Could you count the lines in the data that contain "write"? Reply with the number only.

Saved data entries
"""

-- ==== Sys2Proof/Laws/Tab.lean ====
section
/-!
SUPPORT. Laws/Tab.lean: reading a sparse table after a write, and the canonical form that every write keeps.
-/
namespace Sys2Proof.Tab

variable {α : Type}

/-! ### Reading after a write -/

@[simp] theorem get_nil (d : α) (k : Nat) : get d k [] = d := rfl

@[simp] theorem find?_nil (k : Nat) : find? k ([] : Tab α) = none := rfl

theorem get_put (d : α) (j k : Nat) (a : α) (t : Tab α) : get d j (put k a t) = if j = k then a else get d j t := by
  induction t with
  | nil => simp only [put, get]; grind
  | cons e t ih => simp only [put]; split <;> (try split) <;> simp only [get] <;> grind

theorem get_del (d : α) (j k : Nat) (t : Tab α) : get d j (del k t) = if j = k then d else get d j t := by
  induction t with
  | nil => simp [del, get]
  | cons e t ih => simp only [del]; split <;> simp only [get] <;> grind

theorem get_set_ne [DecidableEq α] (d d' : α) {j k : Nat} (h : j ≠ k) (a : α) (t : Tab α) :
    get d j (set d' k a t) = get d j t := by
  unfold set; split
  · rw [get_del, if_neg h]
  · rw [get_put, if_neg h]

theorem get_set [DecidableEq α] (d : α) (j k : Nat) (a : α) (t : Tab α) :
    get d j (set d k a t) = if j = k then a else get d j t := by
  unfold set; split
  · next h => rw [get_del, h]
  · rw [get_put]

@[simp] theorem get_put_self (d : α) (k : Nat) (a : α) (t : Tab α) : get d k (put k a t) = a := by simp [get_put]

@[simp] theorem get_set_self [DecidableEq α] (d : α) (k : Nat) (a : α) (t : Tab α) : get d k (set d k a t) = a := by
  simp [get_set]

theorem find?_put (j k : Nat) (a : α) (t : Tab α) : find? j (put k a t) = if j = k then some a else find? j t := by
  induction t with
  | nil => simp only [put, find?]; grind
  | cons e t ih => simp only [put]; split <;> (try split) <;> simp only [find?] <;> grind

theorem find?_del (j k : Nat) (t : Tab α) : find? j (del k t) = if j = k then none else find? j t := by
  induction t with
  | nil => simp [del, find?]
  | cons e t ih => simp only [del]; split <;> simp only [find?] <;> grind

theorem get_eq_find? (d : α) (k : Nat) (t : Tab α) : get d k t = (find? k t).getD d := by
  induction t with
  | nil => rfl
  | cons e t ih => simp only [get, find?]; split <;> simp [ih]

/-! ### The canonical form -/

theorem rising_mono {lo hi : Nat} (h : lo ≤ hi) (t : Tab α) (ht : rising hi t = true) : rising lo t = true := by
  cases t with
  | nil => rfl
  | cons e t => simp only [rising, Bool.and_eq_true, decide_eq_true_eq] at ht ⊢; exact ⟨by omega, ht.2⟩

theorem rising_put {lo k : Nat} (a : α) (t : Tab α) (hk : lo ≤ k) (ht : rising lo t = true) :
    rising lo (put k a t) = true := by
  induction t generalizing lo with
  | nil => simp [put, rising, hk]
  | cons e t ih =>
    simp only [rising, Bool.and_eq_true, decide_eq_true_eq] at ht
    simp only [put]
    split
    · simp only [rising, Bool.and_eq_true, decide_eq_true_eq]; exact ⟨hk, by omega, ht.2⟩
    · split
      · next h => subst h; simp only [rising, Bool.and_eq_true, decide_eq_true_eq]; exact ht
      · simp only [rising, Bool.and_eq_true, decide_eq_true_eq]; exact ⟨ht.1, ih (by omega) ht.2⟩

theorem rising_del {lo : Nat} (k : Nat) (t : Tab α) (ht : rising lo t = true) : rising lo (del k t) = true := by
  induction t generalizing lo with
  | nil => rfl
  | cons e t ih =>
    simp only [rising, Bool.and_eq_true, decide_eq_true_eq] at ht
    simp only [del]
    split
    · exact ih (rising_mono (by omega) t ht.2)
    · simp only [rising, Bool.and_eq_true, decide_eq_true_eq]; exact ⟨ht.1, ih ht.2⟩

theorem mem_put {e : Nat × α} (k : Nat) (a : α) (t : Tab α) (h : e ∈ put k a t) : e = (k, a) ∨ e ∈ t := by
  induction t with
  | nil => simpa [put] using h
  | cons x t ih =>
    simp only [put] at h
    split at h
    · simpa using h
    · split at h
      · simp only [List.mem_cons] at h ⊢; tauto
      · simp only [List.mem_cons] at h ⊢
        rcases h with h | h
        · tauto
        · have := ih h; tauto

theorem mem_del {e : Nat × α} (k : Nat) (t : Tab α) (h : e ∈ del k t) : e ∈ t := by
  induction t with
  | nil => exact h
  | cons x t ih =>
    simp only [del] at h
    split at h
    · exact List.mem_cons_of_mem _ (ih h)
    · simp only [List.mem_cons] at h ⊢
      rcases h with h | h
      · exact Or.inl h
      · exact Or.inr (ih h)

/-- Every write of an entry keeps the canonical form. -/
theorem wf_set [DecidableEq α] (d : α) (k : Nat) (a : α) (t : Tab α) (h : wf d t = true) : wf d (set d k a t) = true := by
  simp only [wf, Bool.and_eq_true, List.all_eq_true, decide_eq_true_eq] at h ⊢
  unfold set
  split
  · exact ⟨rising_del k t h.1, fun e he => h.2 e (mem_del k t he)⟩
  · next hne =>
    refine ⟨rising_put a t (Nat.zero_le k) h.1, fun e he => ?_⟩
    rcases mem_put k a t he with rfl | he
    · exact hne
    · exact h.2 e he

end Sys2Proof.Tab
end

"""

[Problem solution] 3